Directions for this task: Note each line of the listing that contains the string "rounds", and copy it.

Records shown:
"""
-- ==== Sys2Proof/Machine/State.lean ====
section
/-! DEFINITION. The whole state of the machine as plain data: every register, memory, queue and status bit the
spec gives the S7, in sub-records that follow its chapters, and the state after reset.

Fields marked MODEL are the model's own bookkeeping (what is in flight, which party moves next); the rest are named
by the rule their docstring cites.  Arrays are sparse maps; an unlisted index holds the reset value. -/

namespace Sys2Proof.Machine

/-- Why the machine stops.  Both reasons only arise on states that no step reaches; each is safe, since the machine
stops where the hardware would go on. -/
inductive Fault where
  /-- Raised by every instruction word when the issue latch is empty, so that no party issues it.  Safe. -/
  | noIssuer
  /-- Raised when the issue latch names a party that no block context holds.  Safe. -/
  | noParty
  deriving DecidableEq, Repr

/-- Why an instruction has no meaning. -/
inductive Refusal where
  /-- Raised by the dispatcher alone, for an instruction not modelled yet.  Safe. -/
  | notModelled (mnemonic : String)
  deriving DecidableEq, Repr

/-! ### Causes (R274) -/

/-- The cause codes that are ever raised, in the order of their codes (R274). -/
inductive Cause where
  | illegalOpcode | illegalClause | reservedField | regEmpty | operandRange | poolBoundary | loopNest | repeatIllegal
  | branchTarget | privilegedUse | softwareTrap | breakpoint | singleStep | fpException | tableInvalid
  | translationMiss | protectionRead | protectionWrite | protectionExec | halfPublished | alignment | tagMismatch
  | watchpoint | poisonConsumed | scratchRange | addressSpace | atomicUnsupported | commutativeMisuse
  | hostAtomicRetry | capacityTierError | ioError
  | tileState | tokenOverflow | copyGeometry | stageDeadlock | multicastTarget | scaleRange | matrixShape | phaserMode
  | phaserMembership | barrierMisuse | timelineOrder | slotOverrun | subgroupTarget | fabricError
  | collectiveMismatch | engineAbort | eccPool | eccSram | eccMetadata | imemError | watchdog | contextKilled
  | replayDivergence | recordOverflow | powerEmergency | linkDown | firmwareFault | kindlingUnavailable | debugHalt
  | machineCheck
  deriving DecidableEq, Repr

/-! ### Package, reset, power and management -/

/-- The running firmware image, as far as later rules read it (R93, R94). -/
structure FwImage where
  version : Word
  svn : Word
  entry : DWord
  digest : BitVec 512
  deriving DecidableEq, Repr

/-- Package state: DEVSTAT (R33), firmware delivery (R92), BAR2WIN (R67), HOSTATOM (R90), host links (R23, R24, R87),
islands (R27, R57), power (R35), control cores (R95, R120) and the SPDM session (R94).  MODEL: `boots` counts resets,
between which the slice hash is fixed (R203). -/
structure Dev where
  stage : BitVec 3
  fwFail : Bool
  clusterUp : BitVec 24
  stackUp : BitVec 12
  hearth1Up : Bool
  capUp : BitVec 4
  capBytes : List Nat
  host1Up : Bool
  hostWidth : List Nat
  ideKeys : BitVec 2
  priOff : BitVec 2
  priAlloc : List Nat
  fwBusy : Bool
  fwResult : BitVec 2
  fwReason : BitVec 4
  fwAddr : DWord
  fwLen : Word
  fw : Option FwImage
  bar2Base : DWord
  hostAtom : BitVec 16
  islandPoint : NMap (BitVec 4)
  overLimit : Bool
  throttle : Bool
  clearSince : Nat
  activeCore : Nat
  standby : Bool
  spdmSession : Bool
  boots : Nat
  deriving DecidableEq, Repr

/-! ### Links -/

/-- One virtual channel of a port (R15): flits buffered here, whether this side has sent stop, whether the far side
has, and how many flits it may still send. -/
structure VChan where
  buf : List PeerMsg
  stopSent : Bool
  stopped : Bool
  credit : Nat
  deriving DecidableEq, Repr

/-- A Vilbin port: VBPSTAT (R34), the replay buffer, the failure count of the flit being received, and the flit last sent
again with the number of its replays, and whether one waits for a slot to end (R14, R57). -/
structure VPort where
  st : BitVec 2
  lanesUp : BitVec 4
  crcErr : Bool
  downEv : Bool
  replays : BitVec 24
  replayBuf : List (Nat × PeerMsg)
  sent : Nat
  rxFails : Nat
  replayFrom : Nat
  replayTries : Nat
  replayDue : Bool
  lanesFenced : Bool
  vcs : List VChan
  deriving DecidableEq, Repr

/-- The window descriptor of R20. -/
structure WinDesc where
  role : BitVec 2
  order : Bool
  op : BitVec 3
  ty : BitVec 2
  winid : Word
  base : DWord
  bytes : Nat
  homeDev : BitVec 16
  nsrc : Nat
  rank : Nat
  srcs : DWord
  deriving DecidableEq, Repr

/-- One contribution in flight to a window (R19, R20): element, round, the port it left on, its tick, the value, its request and the
lane that made it. -/
structure WinContrib where
  elem : Nat
  round : Nat
  port : Nat
  tick : Nat
  val : DWord
  req : Nat
  lane : Nat
  deriving DecidableEq, Repr

/-- A window slot that is opening, open or closing (R20); `rounds` counts this device's contributions per element,
`merged` the rounds of each element delivered or abandoned here; `openAt` is the tick it opened, and `drained` says that the
switches hold no round of a closing window any more. -/
structure Window where
  ctx : Nat
  desc : WinDesc
  isOpen : Bool
  closing : Bool
  slot : Nat
  seq : Word
  rounds : NMap Nat
  merged : NMap Nat
  pend : List WinContrib
  openAt : Nat
  drained : Bool
  deriving DecidableEq, Repr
"""
Answer to the exercise:
/-- A window slot that is opening, open or closing (R20); `rounds` counts this device's contributions per element,
`merged` the rounds of each element delivered or abandoned here; `openAt` is the tick it opened, and `drained` says that the
  rounds : NMap Nat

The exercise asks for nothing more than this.